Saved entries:
==*==
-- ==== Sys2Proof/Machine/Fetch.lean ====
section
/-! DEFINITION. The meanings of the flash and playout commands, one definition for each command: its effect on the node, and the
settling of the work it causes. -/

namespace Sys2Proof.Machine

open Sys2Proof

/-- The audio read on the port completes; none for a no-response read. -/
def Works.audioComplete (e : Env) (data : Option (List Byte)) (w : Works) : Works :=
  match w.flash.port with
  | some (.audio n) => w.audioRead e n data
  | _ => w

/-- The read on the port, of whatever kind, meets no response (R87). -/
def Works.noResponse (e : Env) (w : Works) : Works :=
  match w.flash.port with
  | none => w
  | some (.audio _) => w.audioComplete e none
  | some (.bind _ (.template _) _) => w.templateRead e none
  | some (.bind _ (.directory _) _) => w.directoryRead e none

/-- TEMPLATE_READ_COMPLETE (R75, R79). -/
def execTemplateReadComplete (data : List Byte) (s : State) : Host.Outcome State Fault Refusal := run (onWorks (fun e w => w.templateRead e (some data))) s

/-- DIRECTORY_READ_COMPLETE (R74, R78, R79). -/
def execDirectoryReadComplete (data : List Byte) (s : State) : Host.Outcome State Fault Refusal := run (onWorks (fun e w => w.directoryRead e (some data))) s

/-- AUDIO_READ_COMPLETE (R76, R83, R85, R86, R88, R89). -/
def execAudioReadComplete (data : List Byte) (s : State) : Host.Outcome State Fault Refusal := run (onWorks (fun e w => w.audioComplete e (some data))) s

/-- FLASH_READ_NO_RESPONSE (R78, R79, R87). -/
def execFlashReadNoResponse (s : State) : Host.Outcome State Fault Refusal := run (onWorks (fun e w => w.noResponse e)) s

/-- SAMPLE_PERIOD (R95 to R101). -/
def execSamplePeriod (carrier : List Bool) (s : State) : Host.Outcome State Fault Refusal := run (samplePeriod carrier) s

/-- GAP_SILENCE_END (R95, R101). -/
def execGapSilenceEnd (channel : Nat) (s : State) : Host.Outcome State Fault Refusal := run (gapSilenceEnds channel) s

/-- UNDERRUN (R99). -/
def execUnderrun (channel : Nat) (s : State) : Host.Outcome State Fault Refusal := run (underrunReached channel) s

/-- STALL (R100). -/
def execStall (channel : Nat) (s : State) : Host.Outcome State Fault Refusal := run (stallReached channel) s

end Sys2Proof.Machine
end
==*==
THE TASK:
Go through the data above from its first line and copy each line exactly, stopping once the line with "open Sys2Proof" has been copied.

PROBLEM SOLUTION:
-- ==== Sys2Proof/Machine/Fetch.lean ====
section
/-! DEFINITION. The meanings of the flash and playout commands, one definition for each command: its effect on the node, and the
settling of the work it causes. -/

namespace Sys2Proof.Machine

open Sys2Proof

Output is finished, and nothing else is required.